[Collected data entries]

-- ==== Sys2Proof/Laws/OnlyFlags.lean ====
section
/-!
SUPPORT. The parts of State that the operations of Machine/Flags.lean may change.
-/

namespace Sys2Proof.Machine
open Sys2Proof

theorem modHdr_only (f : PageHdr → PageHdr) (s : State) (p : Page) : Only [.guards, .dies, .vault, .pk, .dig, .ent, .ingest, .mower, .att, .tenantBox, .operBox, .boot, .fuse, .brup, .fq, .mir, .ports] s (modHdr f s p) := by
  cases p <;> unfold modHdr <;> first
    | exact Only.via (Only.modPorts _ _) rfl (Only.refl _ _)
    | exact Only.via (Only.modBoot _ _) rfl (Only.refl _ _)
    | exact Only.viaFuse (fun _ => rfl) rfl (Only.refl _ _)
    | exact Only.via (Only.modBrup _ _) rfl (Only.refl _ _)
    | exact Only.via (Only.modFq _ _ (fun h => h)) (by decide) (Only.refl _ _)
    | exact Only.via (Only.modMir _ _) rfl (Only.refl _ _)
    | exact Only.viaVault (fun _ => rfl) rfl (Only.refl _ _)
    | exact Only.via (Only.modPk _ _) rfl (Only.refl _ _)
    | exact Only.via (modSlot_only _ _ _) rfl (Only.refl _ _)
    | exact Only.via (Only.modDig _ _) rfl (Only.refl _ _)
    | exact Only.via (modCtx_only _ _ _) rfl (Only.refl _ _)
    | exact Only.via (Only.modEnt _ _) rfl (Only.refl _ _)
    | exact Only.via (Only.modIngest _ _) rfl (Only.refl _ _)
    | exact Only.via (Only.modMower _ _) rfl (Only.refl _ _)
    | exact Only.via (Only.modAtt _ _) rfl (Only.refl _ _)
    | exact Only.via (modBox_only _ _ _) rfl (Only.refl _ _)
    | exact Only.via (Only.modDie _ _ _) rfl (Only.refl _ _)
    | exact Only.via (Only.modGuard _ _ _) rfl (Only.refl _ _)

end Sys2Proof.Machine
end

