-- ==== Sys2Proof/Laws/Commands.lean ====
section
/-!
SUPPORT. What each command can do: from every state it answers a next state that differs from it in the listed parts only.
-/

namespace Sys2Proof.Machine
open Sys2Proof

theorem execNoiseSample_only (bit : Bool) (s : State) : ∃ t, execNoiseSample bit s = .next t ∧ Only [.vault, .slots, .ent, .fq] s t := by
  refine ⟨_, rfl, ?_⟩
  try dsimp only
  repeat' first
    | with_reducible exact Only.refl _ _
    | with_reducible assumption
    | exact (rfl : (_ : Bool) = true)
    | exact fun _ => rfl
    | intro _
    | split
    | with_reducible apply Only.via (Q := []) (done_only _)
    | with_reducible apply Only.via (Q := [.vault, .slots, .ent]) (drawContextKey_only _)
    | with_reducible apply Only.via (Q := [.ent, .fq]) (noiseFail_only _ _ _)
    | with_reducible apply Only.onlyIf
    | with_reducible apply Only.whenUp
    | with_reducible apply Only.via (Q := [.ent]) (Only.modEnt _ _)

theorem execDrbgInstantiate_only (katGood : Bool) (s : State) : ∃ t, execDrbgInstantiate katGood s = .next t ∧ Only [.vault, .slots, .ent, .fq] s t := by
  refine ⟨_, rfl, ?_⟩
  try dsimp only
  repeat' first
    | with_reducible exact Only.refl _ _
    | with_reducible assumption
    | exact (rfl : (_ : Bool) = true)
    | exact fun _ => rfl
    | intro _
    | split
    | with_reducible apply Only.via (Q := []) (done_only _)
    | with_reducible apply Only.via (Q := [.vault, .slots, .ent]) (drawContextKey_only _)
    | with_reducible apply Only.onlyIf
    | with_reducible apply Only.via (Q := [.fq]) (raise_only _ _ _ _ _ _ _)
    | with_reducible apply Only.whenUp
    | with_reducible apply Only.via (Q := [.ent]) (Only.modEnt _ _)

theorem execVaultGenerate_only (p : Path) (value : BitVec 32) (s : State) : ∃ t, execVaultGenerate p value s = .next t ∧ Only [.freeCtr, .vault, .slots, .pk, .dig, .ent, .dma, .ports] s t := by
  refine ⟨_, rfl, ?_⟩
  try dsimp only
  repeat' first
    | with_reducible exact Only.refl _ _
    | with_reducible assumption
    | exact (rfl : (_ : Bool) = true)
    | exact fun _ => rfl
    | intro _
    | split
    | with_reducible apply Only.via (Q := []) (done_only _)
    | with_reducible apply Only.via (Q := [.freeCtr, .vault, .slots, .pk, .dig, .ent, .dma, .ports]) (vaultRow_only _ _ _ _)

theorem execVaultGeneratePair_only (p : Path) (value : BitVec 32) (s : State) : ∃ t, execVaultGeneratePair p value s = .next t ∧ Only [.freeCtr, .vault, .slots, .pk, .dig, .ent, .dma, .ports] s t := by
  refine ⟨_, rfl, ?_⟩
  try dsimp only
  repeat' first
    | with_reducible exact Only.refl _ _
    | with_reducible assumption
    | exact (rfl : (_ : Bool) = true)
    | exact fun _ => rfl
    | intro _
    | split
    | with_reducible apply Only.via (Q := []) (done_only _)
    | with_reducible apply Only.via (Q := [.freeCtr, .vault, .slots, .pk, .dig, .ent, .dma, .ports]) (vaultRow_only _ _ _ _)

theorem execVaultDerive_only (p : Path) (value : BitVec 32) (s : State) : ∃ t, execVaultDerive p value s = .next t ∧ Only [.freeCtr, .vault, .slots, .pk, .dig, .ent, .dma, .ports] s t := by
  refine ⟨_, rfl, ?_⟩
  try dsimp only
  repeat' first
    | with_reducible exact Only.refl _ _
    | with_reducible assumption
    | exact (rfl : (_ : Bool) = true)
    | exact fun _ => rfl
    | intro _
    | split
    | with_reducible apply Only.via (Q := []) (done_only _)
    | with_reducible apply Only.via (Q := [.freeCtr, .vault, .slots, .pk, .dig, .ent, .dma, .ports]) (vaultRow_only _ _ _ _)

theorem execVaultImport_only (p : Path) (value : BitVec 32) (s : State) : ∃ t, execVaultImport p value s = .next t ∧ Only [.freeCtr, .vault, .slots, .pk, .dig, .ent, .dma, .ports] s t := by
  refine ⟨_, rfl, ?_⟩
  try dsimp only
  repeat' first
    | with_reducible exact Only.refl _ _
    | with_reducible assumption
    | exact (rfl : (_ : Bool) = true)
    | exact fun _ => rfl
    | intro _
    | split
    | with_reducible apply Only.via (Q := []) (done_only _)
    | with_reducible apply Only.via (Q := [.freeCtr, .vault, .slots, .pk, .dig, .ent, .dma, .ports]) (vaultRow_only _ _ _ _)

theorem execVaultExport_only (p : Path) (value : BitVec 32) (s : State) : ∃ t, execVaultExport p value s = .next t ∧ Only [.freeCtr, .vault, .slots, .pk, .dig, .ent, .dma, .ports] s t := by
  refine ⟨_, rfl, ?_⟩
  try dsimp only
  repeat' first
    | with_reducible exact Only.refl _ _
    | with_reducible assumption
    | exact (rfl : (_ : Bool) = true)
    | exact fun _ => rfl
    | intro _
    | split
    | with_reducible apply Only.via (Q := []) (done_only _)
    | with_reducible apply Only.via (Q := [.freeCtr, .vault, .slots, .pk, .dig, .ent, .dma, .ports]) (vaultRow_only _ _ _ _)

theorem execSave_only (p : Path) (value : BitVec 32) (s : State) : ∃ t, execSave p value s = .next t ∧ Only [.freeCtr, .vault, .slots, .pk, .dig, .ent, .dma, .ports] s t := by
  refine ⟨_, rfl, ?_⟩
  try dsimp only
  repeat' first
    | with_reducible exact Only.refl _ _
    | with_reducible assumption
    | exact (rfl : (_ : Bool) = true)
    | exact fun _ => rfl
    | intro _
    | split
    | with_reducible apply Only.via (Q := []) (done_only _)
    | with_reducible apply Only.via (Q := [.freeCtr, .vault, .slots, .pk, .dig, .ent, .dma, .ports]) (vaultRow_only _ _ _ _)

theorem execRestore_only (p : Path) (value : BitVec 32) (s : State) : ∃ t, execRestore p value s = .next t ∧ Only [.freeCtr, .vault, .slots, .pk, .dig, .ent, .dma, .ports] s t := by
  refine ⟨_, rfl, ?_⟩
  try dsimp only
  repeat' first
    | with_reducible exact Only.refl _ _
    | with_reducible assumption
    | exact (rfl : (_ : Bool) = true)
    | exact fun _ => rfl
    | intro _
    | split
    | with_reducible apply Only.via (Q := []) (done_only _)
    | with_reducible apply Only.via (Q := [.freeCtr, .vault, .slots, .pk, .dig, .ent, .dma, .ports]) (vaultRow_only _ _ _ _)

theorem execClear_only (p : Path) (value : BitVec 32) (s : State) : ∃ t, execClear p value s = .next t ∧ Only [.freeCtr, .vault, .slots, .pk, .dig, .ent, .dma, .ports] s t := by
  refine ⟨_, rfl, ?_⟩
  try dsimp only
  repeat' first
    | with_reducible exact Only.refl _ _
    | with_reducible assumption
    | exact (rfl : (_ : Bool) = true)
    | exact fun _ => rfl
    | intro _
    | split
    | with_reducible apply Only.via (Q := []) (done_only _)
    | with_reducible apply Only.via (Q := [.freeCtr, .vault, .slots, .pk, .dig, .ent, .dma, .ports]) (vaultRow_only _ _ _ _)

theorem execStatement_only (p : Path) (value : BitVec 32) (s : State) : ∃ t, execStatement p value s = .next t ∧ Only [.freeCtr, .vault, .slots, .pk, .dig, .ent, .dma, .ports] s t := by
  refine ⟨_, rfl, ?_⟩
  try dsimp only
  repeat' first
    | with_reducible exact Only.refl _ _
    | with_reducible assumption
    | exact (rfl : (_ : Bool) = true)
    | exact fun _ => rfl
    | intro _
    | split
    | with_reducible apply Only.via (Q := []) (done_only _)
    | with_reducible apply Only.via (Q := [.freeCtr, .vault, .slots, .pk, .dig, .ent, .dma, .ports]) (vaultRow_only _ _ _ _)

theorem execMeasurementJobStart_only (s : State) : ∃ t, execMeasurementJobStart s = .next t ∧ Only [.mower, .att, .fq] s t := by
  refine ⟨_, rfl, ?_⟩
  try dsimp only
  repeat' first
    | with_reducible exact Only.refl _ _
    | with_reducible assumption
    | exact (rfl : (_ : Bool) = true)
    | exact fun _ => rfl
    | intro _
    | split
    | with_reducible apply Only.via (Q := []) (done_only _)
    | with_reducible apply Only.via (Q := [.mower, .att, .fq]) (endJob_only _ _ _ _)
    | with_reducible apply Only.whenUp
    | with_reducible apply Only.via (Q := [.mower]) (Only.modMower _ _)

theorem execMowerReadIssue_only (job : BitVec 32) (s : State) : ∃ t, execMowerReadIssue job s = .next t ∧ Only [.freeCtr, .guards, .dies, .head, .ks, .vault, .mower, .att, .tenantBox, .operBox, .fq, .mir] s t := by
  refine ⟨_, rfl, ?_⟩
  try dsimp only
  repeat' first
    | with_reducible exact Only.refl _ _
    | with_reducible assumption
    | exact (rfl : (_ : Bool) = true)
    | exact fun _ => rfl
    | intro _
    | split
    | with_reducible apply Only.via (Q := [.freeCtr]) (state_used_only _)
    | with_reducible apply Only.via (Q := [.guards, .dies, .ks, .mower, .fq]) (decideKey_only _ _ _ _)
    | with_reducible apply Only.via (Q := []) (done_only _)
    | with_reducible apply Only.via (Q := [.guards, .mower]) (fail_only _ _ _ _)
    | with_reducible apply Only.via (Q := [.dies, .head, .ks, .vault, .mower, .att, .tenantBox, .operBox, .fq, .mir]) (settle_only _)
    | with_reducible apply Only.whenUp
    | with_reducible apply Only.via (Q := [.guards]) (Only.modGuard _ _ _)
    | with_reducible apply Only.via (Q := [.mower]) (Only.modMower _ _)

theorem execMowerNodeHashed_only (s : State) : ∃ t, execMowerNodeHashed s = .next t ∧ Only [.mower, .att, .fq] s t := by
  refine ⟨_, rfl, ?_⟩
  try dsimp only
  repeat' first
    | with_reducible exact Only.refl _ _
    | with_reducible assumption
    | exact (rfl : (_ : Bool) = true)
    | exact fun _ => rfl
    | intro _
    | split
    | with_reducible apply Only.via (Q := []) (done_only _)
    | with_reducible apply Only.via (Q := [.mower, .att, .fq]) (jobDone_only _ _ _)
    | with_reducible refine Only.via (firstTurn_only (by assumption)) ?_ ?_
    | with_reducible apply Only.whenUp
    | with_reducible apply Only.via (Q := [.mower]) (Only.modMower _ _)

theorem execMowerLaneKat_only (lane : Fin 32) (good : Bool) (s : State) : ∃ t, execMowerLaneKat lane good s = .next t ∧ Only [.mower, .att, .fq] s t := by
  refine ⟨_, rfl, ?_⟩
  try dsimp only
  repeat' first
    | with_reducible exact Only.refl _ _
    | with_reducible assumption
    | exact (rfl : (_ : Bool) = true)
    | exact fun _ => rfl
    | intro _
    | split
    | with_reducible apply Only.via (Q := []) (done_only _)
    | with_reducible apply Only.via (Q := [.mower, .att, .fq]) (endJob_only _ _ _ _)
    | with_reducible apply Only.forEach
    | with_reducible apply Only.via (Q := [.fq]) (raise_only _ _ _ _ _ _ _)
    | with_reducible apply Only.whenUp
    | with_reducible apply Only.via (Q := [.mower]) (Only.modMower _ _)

• **YOUR INSTRUCTIONS**
Output only the lines from the one holding "with_reducible apply Only.forEach" through the last line above, exactly as they appear.

• **TASK SOLUTION**
    | with_reducible apply Only.forEach
    | with_reducible apply Only.via (Q := [.fq]) (raise_only _ _ _ _ _ _ _)
    | with_reducible apply Only.whenUp
    | with_reducible apply Only.via (Q := [.mower]) (Only.modMower _ _)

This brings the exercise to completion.